Federal "Right to Try" Law Faces Renewed Scrutiny Over Access for Children

A recent social media post by "The Rabbit Hole" has reignited public discussion regarding the federal "Right to Try" (RTT) law, specifically questioning its application for children seeking potentially life-saving experimental treatments. The tweet, which garnered attention on September 25, 2025, directly appealed to House Speaker Mike Johnson and the House of Representatives to "consider" allowing children access to such therapies when "the alternative is much worse."

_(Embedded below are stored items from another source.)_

theorem sra_d : Statement (.sra_d) :=
  fun _ => ⟨_, _, rfl, rfl⟩

theorem sra_e : Statement (.sra_e) :=
  fun _ => ⟨_, _, rfl, rfl⟩

theorem sra_h : Statement (.sra_h) :=
  fun _ => ⟨_, _, rfl, rfl⟩

theorem sra_l : Statement (.sra_l) :=
  fun _ => ⟨_, _, rfl, rfl⟩

theorem sra_hlInd : Statement (.sra_hlInd) :=
  fun _ => ⟨_, _, rfl, rfl⟩

theorem sra_a : Statement (.sra_a) :=
  fun _ => ⟨_, _, rfl, rfl⟩

theorem swap_b : Statement (.swap_b) :=
  fun _ => ⟨_, _, rfl, rfl⟩

theorem swap_c : Statement (.swap_c) :=
  fun _ => ⟨_, _, rfl, rfl⟩

theorem swap_d : Statement (.swap_d) :=
  fun _ => ⟨_, _, rfl, rfl⟩

theorem swap_e : Statement (.swap_e) :=
  fun _ => ⟨_, _, rfl, rfl⟩

theorem swap_h : Statement (.swap_h) :=
  fun _ => ⟨_, _, rfl, rfl⟩

theorem swap_l : Statement (.swap_l) :=
  fun _ => ⟨_, _, rfl, rfl⟩

theorem swap_hlInd : Statement (.swap_hlInd) :=
  fun _ => ⟨_, _, rfl, rfl⟩

theorem swap_a : Statement (.swap_a) :=
  fun _ => ⟨_, _, rfl, rfl⟩

theorem srl_b : Statement (.srl_b) :=
  fun _ => ⟨_, _, rfl, rfl⟩

theorem srl_c : Statement (.srl_c) :=
  fun _ => ⟨_, _, rfl, rfl⟩

theorem srl_d : Statement (.srl_d) :=
  fun _ => ⟨_, _, rfl, rfl⟩

theorem srl_e : Statement (.srl_e) :=
  fun _ => ⟨_, _, rfl, rfl⟩

theorem srl_h : Statement (.srl_h) :=
  fun _ => ⟨_, _, rfl, rfl⟩

theorem srl_l : Statement (.srl_l) :=
  fun _ => ⟨_, _, rfl, rfl⟩

theorem srl_hlInd : Statement (.srl_hlInd) :=
  fun _ => ⟨_, _, rfl, rfl⟩

theorem srl_a : Statement (.srl_a) :=
  fun _ => ⟨_, _, rfl, rfl⟩

theorem bit_0_b : Statement (.bit_0_b) :=
  fun _ => ⟨_, _, rfl, rfl⟩

theorem bit_0_c : Statement (.bit_0_c) :=
  fun _ => ⟨_, _, rfl, rfl⟩

theorem bit_0_d : Statement (.bit_0_d) :=
  fun _ => ⟨_, _, rfl, rfl⟩

theorem bit_0_e : Statement (.bit_0_e) :=
  fun _ => ⟨_, _, rfl, rfl⟩

theorem bit_0_h : Statement (.bit_0_h) :=
  fun _ => ⟨_, _, rfl, rfl⟩

theorem bit_0_l : Statement (.bit_0_l) :=
  fun _ => ⟨_, _, rfl, rfl⟩

theorem bit_0_hlInd : Statement (.bit_0_hlInd) :=
  fun _ => ⟨_, _, rfl, rfl⟩

theorem bit_0_a : Statement (.bit_0_a) :=
  fun _ => ⟨_, _, rfl, rfl⟩

theorem bit_1_b : Statement (.bit_1_b) :=
  fun _ => ⟨_, _, rfl, rfl⟩

theorem bit_1_c : Statement (.bit_1_c) :=
  fun _ => ⟨_, _, rfl, rfl⟩

theorem bit_1_d : Statement (.bit_1_d) :=
  fun _ => ⟨_, _, rfl, rfl⟩

theorem bit_1_e : Statement (.bit_1_e) :=
  fun _ => ⟨_, _, rfl, rfl⟩

theorem bit_1_h : Statement (.bit_1_h) :=
  fun _ => ⟨_, _, rfl, rfl⟩

theorem bit_1_l : Statement (.bit_1_l) :=
  fun _ => ⟨_, _, rfl, rfl⟩

theorem bit_1_hlInd : Statement (.bit_1_hlInd) :=
  fun _ => ⟨_, _, rfl, rfl⟩

theorem bit_1_a : Statement (.bit_1_a) :=
  fun _ => ⟨_, _, rfl, rfl⟩

theorem bit_2_b : Statement (.bit_2_b) :=
  fun _ => ⟨_, _, rfl, rfl⟩

theorem bit_2_c : Statement (.bit_2_c) :=
  fun _ => ⟨_, _, rfl, rfl⟩

theorem bit_2_d : Statement (.bit_2_d) :=
  fun _ => ⟨_, _, rfl, rfl⟩

theorem bit_2_e : Statement (.bit_2_e) :=
  fun _ => ⟨_, _, rfl, rfl⟩

theorem bit_2_h : Statement (.bit_2_h) :=
  fun _ => ⟨_, _, rfl, rfl⟩

theorem bit_2_l : Statement (.bit_2_l) :=
  fun _ => ⟨_, _, rfl, rfl⟩

theorem bit_2_hlInd : Statement (.bit_2_hlInd) :=
  fun _ => ⟨_, _, rfl, rfl⟩

theorem bit_2_a : Statement (.bit_2_a) :=
  fun _ => ⟨_, _, rfl, rfl⟩

theorem bit_3_b : Statement (.bit_3_b) :=
  fun _ => ⟨_, _, rfl, rfl⟩

theorem bit_3_c : Statement (.bit_3_c) :=
  fun _ => ⟨_, _, rfl, rfl⟩

theorem bit_3_d : Statement (.bit_3_d) :=
  fun _ => ⟨_, _, rfl, rfl⟩

theorem bit_3_e : Statement (.bit_3_e) :=
  fun _ => ⟨_, _, rfl, rfl⟩

theorem bit_3_h : Statement (.bit_3_h) :=
  fun _ => ⟨_, _, rfl, rfl⟩

theorem bit_3_l : Statement (.bit_3_l) :=
  fun _ => ⟨_, _, rfl, rfl⟩

theorem bit_3_hlInd : Statement (.bit_3_hlInd) :=
  fun _ => ⟨_, _, rfl, rfl⟩

theorem bit_3_a : Statement (.bit_3_a) :=
  fun _ => ⟨_, _, rfl, rfl⟩

theorem bit_4_b : Statement (.bit_4_b) :=
  fun _ => ⟨_, _, rfl, rfl⟩

theorem bit_4_c : Statement (.bit_4_c) :=
  fun _ => ⟨_, _, rfl, rfl⟩

theorem bit_4_d : Statement (.bit_4_d) :=
  fun _ => ⟨_, _, rfl, rfl⟩

theorem bit_4_e : Statement (.bit_4_e) :=
  fun _ => ⟨_, _, rfl, rfl⟩

theorem bit_4_h : Statement (.bit_4_h) :=
  fun _ => ⟨_, _, rfl, rfl⟩

theorem bit_4_l : Statement (.bit_4_l) :=
  fun _ => ⟨_, _, rfl, rfl⟩

theorem bit_4_hlInd : Statement (.bit_4_hlInd) :=
  fun _ => ⟨_, _, rfl, rfl⟩

theorem bit_4_a : Statement (.bit_4_a) :=
  fun _ => ⟨_, _, rfl, rfl⟩

theorem bit_5_b : Statement (.bit_5_b) :=
  fun _ => ⟨_, _, rfl, rfl⟩

theorem bit_5_c : Statement (.bit_5_c) :=
  fun _ => ⟨_, _, rfl, rfl⟩

theorem bit_5_d : Statement (.bit_5_d) :=
  fun _ => ⟨_, _, rfl, rfl⟩

theorem bit_5_e : Statement (.bit_5_e) :=
  fun _ => ⟨_, _, rfl, rfl⟩

theorem bit_5_h : Statement (.bit_5_h) :=
  fun _ => ⟨_, _, rfl, rfl⟩

theorem bit_5_l : Statement (.bit_5_l) :=
  fun _ => ⟨_, _, rfl, rfl⟩

theorem bit_5_hlInd : Statement (.bit_5_hlInd) :=
  fun _ => ⟨_, _, rfl, rfl⟩

theorem bit_5_a : Statement (.bit_5_a) :=
  fun _ => ⟨_, _, rfl, rfl⟩

theorem bit_6_b : Statement (.bit_6_b) :=
  fun _ => ⟨_, _, rfl, rfl⟩

theorem bit_6_c : Statement (.bit_6_c) :=
  fun _ => ⟨_, _, rfl, rfl⟩

theorem bit_6_d : Statement (.bit_6_d) :=
  fun _ => ⟨_, _, rfl, rfl⟩

theorem bit_6_e : Statement (.bit_6_e) :=
  fun _ => ⟨_, _, rfl, rfl⟩

theorem bit_6_h : Statement (.bit_6_h) :=
  fun _ => ⟨_, _, rfl, rfl⟩

theorem bit_6_l : Statement (.bit_6_l) :=
  fun _ => ⟨_, _, rfl, rfl⟩

theorem bit_6_hlInd : Statement (.bit_6_hlInd) :=
  fun _ => ⟨_, _, rfl, rfl⟩

theorem bit_6_a : Statement (.bit_6_a) :=
  fun _ => ⟨_, _, rfl, rfl⟩

theorem bit_7_b : Statement (.bit_7_b) :=
  fun _ => ⟨_, _, rfl, rfl⟩

theorem bit_7_c : Statement (.bit_7_c) :=
  fun _ => ⟨_, _, rfl, rfl⟩

theorem bit_7_d : Statement (.bit_7_d) :=
  fun _ => ⟨_, _, rfl, rfl⟩

theorem bit_7_e : Statement (.bit_7_e) :=
  fun _ => ⟨_, _, rfl, rfl⟩

theorem bit_7_h : Statement (.bit_7_h) :=
  fun _ => ⟨_, _, rfl, rfl⟩

theorem bit_7_l : Statement (.bit_7_l) :=
  fun _ => ⟨_, _, rfl, rfl⟩

theorem bit_7_hlInd : Statement (.bit_7_hlInd) :=
  fun _ => ⟨_, _, rfl, rfl⟩

theorem bit_7_a : Statement (.bit_7_a) :=
  fun _ => ⟨_, _, rfl, rfl⟩

theorem res_0_b : Statement (.res_0_b) :=
  fun _ => ⟨_, _, rfl, rfl⟩

theorem res_0_c : Statement (.res_0_c) :=
  fun _ => ⟨_, _, rfl, rfl⟩

theorem res_0_d : Statement (.res_0_d) :=
  fun _ => ⟨_, _, rfl, rfl⟩

theorem res_0_e : Statement (.res_0_e) :=
  fun _ => ⟨_, _, rfl, rfl⟩

theorem res_0_h : Statement (.res_0_h) :=
  fun _ => ⟨_, _, rfl, rfl⟩

theorem res_0_l : Statement (.res_0_l) :=
  fun _ => ⟨_, _, rfl, rfl⟩

theorem res_0_hlInd : Statement (.res_0_hlInd) :=
  fun _ => ⟨_, _, rfl, rfl⟩

theorem res_0_a : Statement (.res_0_a) :=
  fun _ => ⟨_, _, rfl, rfl⟩

theorem res_1_b : Statement (.res_1_b) :=
  fun _ => ⟨_, _, rfl, rfl⟩

theorem res_1_c : Statement (.res_1_c) :=
  fun _ => ⟨_, _, rfl, rfl⟩

theorem res_1_d : Statement (.res_1_d) :=
  fun _ => ⟨_, _, rfl, rfl⟩

theorem res_1_e : Statement (.res_1_e) :=
  fun _ => ⟨_, _, rfl, rfl⟩

theorem res_1_h : Statement (.res_1_h) :=
  fun _ => ⟨_, _, rfl, rfl⟩

theorem res_1_l : Statement (.res_1_l) :=
  fun _ => ⟨_, _, rfl, rfl⟩

theorem res_1_hlInd : Statement (.res_1_hlInd) :=
  fun _ => ⟨_, _, rfl, rfl⟩

theorem res_1_a : Statement (.res_1_a) :=
  fun _ => ⟨_, _, rfl, rfl⟩

theorem res_2_b : Statement (.res_2_b) :=
  fun _ => ⟨_, _, rfl, rfl⟩

theorem res_2_c : Statement (.res_2_c) :=
  fun _ => ⟨_, _, rfl, rfl⟩

theorem res_2_d : Statement (.res_2_d) :=
  fun _ => ⟨_, _, rfl, rfl⟩

theorem res_2_e : Statement (.res_2_e) :=
  fun _ => ⟨_, _, rfl, rfl⟩

theorem res_2_h : Statement (.res_2_h) :=
  fun _ => ⟨_, _, rfl, rfl⟩

theorem res_2_l : Statement (.res_2_l) :=
  fun _ => ⟨_, _, rfl, rfl⟩

theorem res_2_hlInd : Statement (.res_2_hlInd) :=
  fun _ => ⟨_, _, rfl, rfl⟩

theorem res_2_a : Statement (.res_2_a) :=
  fun _ => ⟨_, _, rfl, rfl⟩

theorem res_3_b : Statement (.res_3_b) :=
  fun _ => ⟨_, _, rfl, rfl⟩

theorem res_3_c : Statement (.res_3_c) :=
  fun _ => ⟨_, _, rfl, rfl⟩

theorem res_3_d : Statement (.res_3_d) :=
  fun _ => ⟨_, _, rfl, rfl⟩

theorem res_3_e : Statement (.res_3_e) :=
  fun _ => ⟨_, _, rfl, rfl⟩

theorem res_3_h : Statement (.res_3_h) :=
  fun _ => ⟨_, _, rfl, rfl⟩

theorem res_3_l : Statement (.res_3_l) :=
  fun _ => ⟨_, _, rfl, rfl⟩

theorem res_3_hlInd : Statement (.res_3_hlInd) :=
  fun _ => ⟨_, _, rfl, rfl⟩

theorem res_3_a : Statement (.res_3_a) :=
  fun _ => ⟨_, _, rfl, rfl⟩

theorem res_4_b : Statement (.res_4_b) :=
  fun _ => ⟨_, _, rfl, rfl⟩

The federal "Trickett Wendler, Frank Mongiello, Jordan McLinn, and Matthew Bellina Right to Try Act of 2017" allows terminally ill patients to access investigational drugs that have completed Phase 1 clinical trials but are not yet fully approved by the Food and Drug Administration (FDA). This legislation, enacted in 2018, was partly spurred by high-profile cases like that of Josh Hardy, a child with a rare form of kidney cancer who sought an experimental drug in 2014. The FDA's role under this law is limited to receiving and posting information, not approving individual requests.

Despite the law, drug manufacturers are not obligated to provide investigational drugs, and the FDA does not review or approve individual Right to Try requests. This framework has led to ongoing debate regarding patient access and the responsibilities of pharmaceutical companies. In a related development, the "Right to Try Clarification Act" (H.R.1825) was introduced in March 2023, aiming to extend the federal RTT law to include Schedule I controlled substances that have completed Phase 1 trials. This bill remains under consideration by House committees.

Advocates for expanded Right to Try access argue it provides a crucial last resort for patients with no other options, emphasizing patient autonomy. However, some patient groups and pharmaceutical industry representatives have historically expressed concerns. They highlight potential risks of unapproved therapies and the need for robust clinical trials to ensure safety and efficacy. The current appeal to Speaker Johnson underscores persistent calls for legislative review and potential amendments to ensure children, in particular, are adequately served by these compassionate access pathways.